In other words, the idea that “it is almost impossible to make nuclear weapons out of thorium” is a pipe dream.  That does not necessarily mean that thorium technology should be rejected root and branch.  It will always be necessary to exercise extreme care to insure that U233 isn’t diverted for illicit purposes.  However, managing the risk will be considerably easier in “conventional” thorium breeders, which rely on assembling a critical mass to supply the necessary source of neutrons.  Such reactors have already been built and successfully operated for years.  The U233 they produce will always be mixed with highly radioactive fission products, and can also be “denatured” by mixing it with U238, from which it cannot be separated using simple chemistry.  Such reactors would produce few of the transuranic actinides that are the main culprits in nuclear waste, potentially requiring it to be stored securely for millennia.  They could also consume the actinides produced in the current generation of reactors, so that the remaining waste could potentially become less radioactive than the original uranium ore in a few hundred years, instead of many thousands.
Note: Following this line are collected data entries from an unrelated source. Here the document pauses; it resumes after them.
/-- A custodian record. -/
structure Custodian where
  /-- 0 to 15 (04 R218; 8 bits). -/
  index : Nat
  /-- 1 ECDSA P-384, 2 ML-DSA-65 (04 R218; 8 bits). -/
  ktype : Nat
  /-- Bit 0: card-holding (04 R218; 8 bits). -/
  cflags : Nat
  /-- Card identifier (04 R218; 16 bytes). -/
  cardId : Bytes
  /-- Public key (04 R218; 97 or 1,952 bytes). -/
  pk : Bytes
deriving DecidableEq, Repr

/-- An Owner record (body of R233). -/
structure OwnerRec where
  /-- Owner number (04 R232; 10 bits). -/
  owner : Nat
  /-- 0 QUORUM_EACH, 1 STANDING (03 R125; 8 bits). -/
  bindRule : Nat
  /-- Every bind must set TDI (03 R125; 1 bit). -/
  tdiOnly : Bool
  /-- Most Stalls bound (03 R125; 16 bits). -/
  maxStalls : Nat
  /-- Ceiling on the sum of WEIGHT (03 R125; 16 bits). -/
  weightSum : Nat
  /-- Ceiling on keys held in Stacks (03 R125; 32 bits). -/
  maxStored : Nat
  /-- Lowest PASID under STANDING (03 R125; 20 bits). -/
  pasidLo : Nat
  /-- Highest PASID under STANDING (03 R125; 20 bits). -/
  pasidHi : Nat
  /-- Quorum threshold M (04 R218; 8 bits). -/
  m : Nat
  /-- Custodians N (04 R218; 8 bits). -/
  n : Nat
  /-- First ledger Tally of the allotment (04 R232; 16 bits). -/
  tallyFirst : Nat
  /-- Tallies in the allotment (04 R232; 16 bits). -/
  tallyCount : Nat
  /-- Record version (04 R233; 24 bits). -/
  version : Nat
  /-- Roster in index order (04 R233; N records). -/
  custodians : List Custodian
deriving DecidableEq, Repr

/-- A written slot of a two-slot MRAM entry. -/
structure MSlot where
  /-- 1 master, 2 record anchor, 3 share anchor, 4 sequence anchor (04 R174; 8 bits). -/
  kind : Nat
  /-- Owner number (04 R174; 10 bits). -/
  owner : Nat
  /-- Master epoch, record version or shared epoch (04 R174; 32 bits). -/
  epoch : Nat
  /-- Proposal sequence (04 R174; 64 bits). -/
  seq : Nat
  /-- Owner whose custodians approved, 0xFFFF none (04 R174; 16 bits). -/
  approver : Nat
  /-- Write count of the entry (04 R174; 32 bits). -/
  wcount : Nat
  /-- First 16 bytes of the proposal digest (04 R174; 16 bytes). -/
  pdigest : Bytes
  /-- Payload per kind (04 R174; 56 bytes). -/
  payload : Bytes
  /-- 1 written, any other value empty (04 R174; 8 bits). -/
  state : Nat
  /-- The MAC bytes are KMAC256 under the anchor MAC key over bytes 0 to 95; a torn write leaves others (04 R174; 32 bytes). -/
  macOk : Bool
deriving DecidableEq, Repr

/-- The parameter block of STALL_BIND. -/
structure StallBlk where
  /-- Stall number (03 R134; 16 bits). -/
  stall : Nat
  /-- Owner number (03 R134; 10 bits). -/
  owner : Nat
  /-- Requester ID (03 R134; 16 bits). -/
  rid : Nat
  /-- NO_PASID bit 0, TDI bit 1, ATS bit 2 (03 R134; 16 bits). -/
  bflags : Nat
  /-- PASID (03 R134; 20 bits). -/
  pasid : Nat
  /-- First vector (03 R134; 16 bits). -/
  vecBase : Nat
  /-- Vectors (03 R134; 16 bits). -/
  vecCount : Nat
  /-- Weight (03 R134; 8 bits). -/
  weight : Nat
  /-- Quota of orders in flight (03 R134; 16 bits). -/
  maxInflight : Nat
  /-- Quota of Forge and Kiln operations (03 R134; 16 bits). -/
  maxPk : Nat
  /-- Quota of cache entries (03 R134; 32 bits). -/
  maxCache : Nat
deriving DecidableEq, Repr

/-- A backup ceremony. -/
structure Backup where
  /-- Owner (04 R213; 10 bits). -/
  owner : Nat
  /-- Share-set identifier (04 R213; 16 bytes). -/
  shareId : Bytes
  /-- Owner Master Key of the constant terms (04 R213; 32 bytes). -/
  omk : Bytes
  /-- First DRBG byte of the polynomial coefficients (04 R213). -/
  coeffs : Nat
  /-- Epoch of the key shared (04 R213; 32 bits). -/
  epoch : Nat
  /-- Threshold: the Owner's M when the polynomials were formed (04 R213; 8 bits). -/
  m : Nat
  /-- Custodians that hold a share (04 R213; 16 custodians). -/
  given : List Nat
  /-- Time of opening (04 R214; ns). -/
  openedAt : Nat
  /-- Proposal sequence of the opening order (04 R176; 64 bits). -/
  seq : Nat
  /-- Proposal digest of the opening order (04 R174; 16 bytes). -/
  pdigest : Bytes
deriving DecidableEq, Repr
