/-- Faults at reset. -/
def Faults.reset : Faults where
  phase := .off
  step := 0
  startKind := 0
  startAt := 0
  readyMs := 0
  ready := false
  skipStep4 := false
  lifecycle := 0
  debugLevel := 0
  config := 0
  pdbStart := none
  holds := []
  holdCovered := false
  holdTaint := false
  holdAt := 0
  silent := false
  silentAt := 0
  silenceLatched := false
  lastCause := 0
  lastLevel := 0
  startFail := 0
  failStep := 0
  silences := []
  accessErr := false
  zeroizeLine := false
  crcTimes := []
  rangeTimes := []
  queueTimes := []
  acuTimes := []
  binderyTimes := []
  drbgTimes := []
  queueErrs := []
  railsUp := true
  perst := true

/-- One of the eight Clerks. -/
structure Clerk where
  /-- 0 Keeper-privileged, 1 Keeper-user, 2 Shop-privileged, 3 Shop-user (09 R399; 2 bits). -/
  level : Nat
  /-- Shop level saved in the Keeper-owned save area while the Clerk is in the Keeper world (09 R400). -/
  saved : Option Nat
  /-- Shop registers of the Clerk (09 R400; register file). -/
  shopRegs : List Nat
  /-- Keeper registers of the Clerk (09 R400; register file). -/
  keeperRegs : List Nat
  /-- Shop registers in the save area (09 R400; register file). -/
  savedRegs : List Nat
  /-- Time of the gate call or of its last progress point (09 R428; ns). -/
  callAt : Nat
  /-- Debug halt that takes effect at the return through the gate (15 R656; 1 bit). -/
  haltReq : Bool
  /-- Halted by debug (15 R656; 1 bit). -/
  halted : Bool
deriving DecidableEq, Repr

/-- Clerk at reset. -/
def Clerk.reset : Clerk where
  level := 2
  saved := none
  shopRegs := []
  keeperRegs := []
  savedRegs := []
  callAt := 0
  haltReq := false
  halted := false

/-- An ACU region. -/
structure Region where
  /-- BASE, first page (09 R411; 52 bits). -/
  base : Nat
  /-- LAST, last page (09 R411; 52 bits). -/
  last : Nat
  /-- KP, KU, SP, SU, DBG, DMA, ENG (09 R411; 7 fields of 3 bits). -/
  rights : List Nat
  /-- ENABLE (09 R411; 1 bit). -/
  enable : Bool
  /-- LOCK (09 R411; 1 bit). -/
  lock : Bool
  /-- SPACE (09 R411; 2 bits). -/
  space : Nat
deriving DecidableEq, Repr

/-- Region at reset. -/
def Region.reset : Region where
  base := 0
  last := 0
  rights := [0, 0, 0, 0, 0, 0, 0]
  enable := false
  lock := false
  space := 0

/-- An internal DMA channel. -/
structure DmaCh where
  /-- World attribute: Keeper (09 R420; 1 bit). -/
  keeper : Bool
  /-- Owner binding (09 R422; 10 bits). -/
  owner : Option Nat
  /-- Busy (09 R422; 1 bit). -/
  busy : Bool
  /-- Halted with an error (09 R418; 1 bit). -/
  halted : Bool
  /-- Descriptors and buffers (09 R422; descriptors). -/
  desc : List Nat
deriving DecidableEq, Repr

/-- DmaCh at reset. -/
def DmaCh.reset : DmaCh where
  keeper := false
  owner := none
  busy := false
  halted := false
  desc := []

/-- A DMA channel of the Keeper world (09 R420). -/
def DmaCh.keeperReset : DmaCh := { DmaCh.reset with keeper := true }


/-- A DEED_SET being applied. -/
structure DeedPend where
  /-- Space (09 R408; 2 bits). -/
  space : Nat
  /-- Page (09 R408). -/
  page : Nat
  /-- New entry (09 R408; 32 bits). -/
  entry : Nat
deriving DecidableEq, Repr

/-- A gateable block. -/
structure Gate where
  /-- Claim bit (09 R425; 1 bit). -/
  claimed : Bool
  /-- Gating in force (09 R425; 1 bit). -/
  gatedReq : Bool
  /-- Pending gating request (09 R425; 1 bit). -/
  pendingReq : Option Bool
  /-- A deferral of this claim has been recorded (09 R425; 1 bit). -/
  deferred : Bool
deriving DecidableEq, Repr

/-- Gate at reset. -/
def Gate.reset : Gate where
  claimed := false
  gatedReq := false
  pendingReq := none
  deferred := false
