-- ==== Sys2Proof/Machine/Receipts.lean ====
section
/-!
DEFINITION. Compare and release, the egress checker, receipts and completion notices (01 R45 to R51; 02 R98 to R121,
R680; 11 R500 to R503).
-/
namespace Sys2Proof
namespace Machine

/-- A step of the engines and their paths: none happens in Silence or before the part runs (11 R495). -/
def coreAct (f : State → State) (s : State) : Res :=
  act (fun s => if s.faults.phase == .running then f s else s) s

-- Notices ------------------------------------------------------------------------------------------------------------

/-- VEC_ERR (02 R118): VEC_OFF does not lie below the Stall's allotment. -/
def vecErr (s : State) (st q : Nat) : Bool := decide ((stall s st).vecCount ≤ (ring s st q).vecOff)

/-- A completion notice of a ring (02 R118 to R120): both the count and the time start again. -/
def notice (st q : Nat) (s : State) : State :=
  modRing (sendMsix ((stall s st).vecBase + (ring s st q).vecOff) s) st q
    (fun r => { r with noticeCount := 0, noticeDue := false })

/-- A receipt with this status has been written (02 R119). -/
def afterReceipt (st q status : Nat) (notify : Bool) (s : State) : State :=
  if (ring s st q).vecEn && !vecErr s st q then
    let s1 := modRing s st q (fun r => { r with
      noticeCount := r.noticeCount + 1, noticeDue := true, noticeAt := if r.noticeDue then r.noticeAt else s.clock })
    let r := ring s1 st q
    if status / 256 ≠ 0 || notify || decide (max 1 r.coalCount ≤ r.noticeCount) then notice st q s1 else s1
  else s

/-- COAL_TIME_EXPIRY (02 R119): the time condition of a receipt that no notice covers yet: COAL_TIME, in units of 100 ns and at
least one, since the first of them. -/
def execCoalTimeExpiry (st q t : Nat) (s : State) : Res :=
  coreAct (fun s =>
    let s := tick t s
    let r := ring s st q
    if ringExists st q && r.noticeDue && r.vecEn && !vecErr s st q && decide (r.noticeAt + 100 * max 1 r.coalTime ≤ s.clock) then
      notice st q s
    else s) s

/-- A vector's mask bit is cleared: a pending message is sent (02 R120). -/
def unmask (v : Nat) (s : State) : State :=
  if 4096 ≤ v then s
  else
    let p := s.pcie
    let s1 := { s with pcie := { p with unmasked := if p.unmasked.contains v then p.unmasked else p.unmasked ++ [v],
                                        pba := p.pba.filter (fun x => x != v) } }
    if p.pba.contains v then sendMsix v s1 else s1

/-- VECTOR_UNMASK (02 R120). -/
def execVectorUnmask (v : Nat) (s : State) : Res := hostAct (unmask v) s

-- Output -------------------------------------------------------------------------------------------------------------

/-- Whether a flag of the order header is set (02 R71). -/
def flag (o : Order) (i : Nat) : Bool := o.flags.getLsbD i
/-- INLINE_IN, INLINE_OUT, INLINE_AUX, NOTIFY and FENCE (02 R71). -/
def inlineIn (o : Order) : Bool := flag o 0
def inlineOut (o : Order) : Bool := flag o 1
def inlineAux (o : Order) : Bool := flag o 2
def notifyFlag (o : Order) : Bool := flag o 3
def fenceFlag (o : Order) : Bool := flag o 4

/-- The pieces in which output leaves (01 R54): at most 512 bytes, aligned to 512 bytes where the address permits. -/
def outPieces : Nat → Nat → Bytes → List (Nat × Bytes)
  | 0, _, _ => []
  | fuel + 1, a, b =>
    if b.isEmpty then []
    else
      let n := 512 - a % 512
      (a, b.take n) :: outPieces fuel (a + n) (b.drop n)

/-- The release CRCs of a write: one over each 64-byte egress word (01 R46). -/
def releaseCrcs (b : Bytes) : List (BitVec 32) := (chunks 64 b).map crc32c

/-- A queued write with its release CRCs (01 R46). -/
def mkTlp (s : State) (o : Order) (k : TlpKind) (rlx : Bool) (p : Nat × Bytes) : Tlp :=
  { kind := k, order := o.id, stall := o.stall, gen := (stall s o.stall).gen, addr := p.1, data := p.2, relaxed := rlx,
    crcs := releaseCrcs p.2, tbit := (stall s o.stall).tdi == .run }

/-- Compared output of one order that a Loom computes ahead of the release point, in bytes (05 R280). -/
def aheadMost : Nat := 16384

/-- Output of an order in the egress queue, in bytes. -/
def queuedAhead (s : State) (id : Nat) : Nat := ((s.egress.filter (fun x => x.order == id)).map (fun x => x.data.length)).sum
If, on the other hand, the accelerators necessary to provide the neutron source for Dr. Rubbia’s subcritical facilities were to become readily available, they would be much easier to hide than conventional reactors, could be configured to produce U233 with almost no U232 contamination, and with much less radioactive fission product contamination.  In other words, they would constitute an unacceptable risk for the proliferation of nuclear weapons.  One must hope that the world will wake up in time to recognize the threat.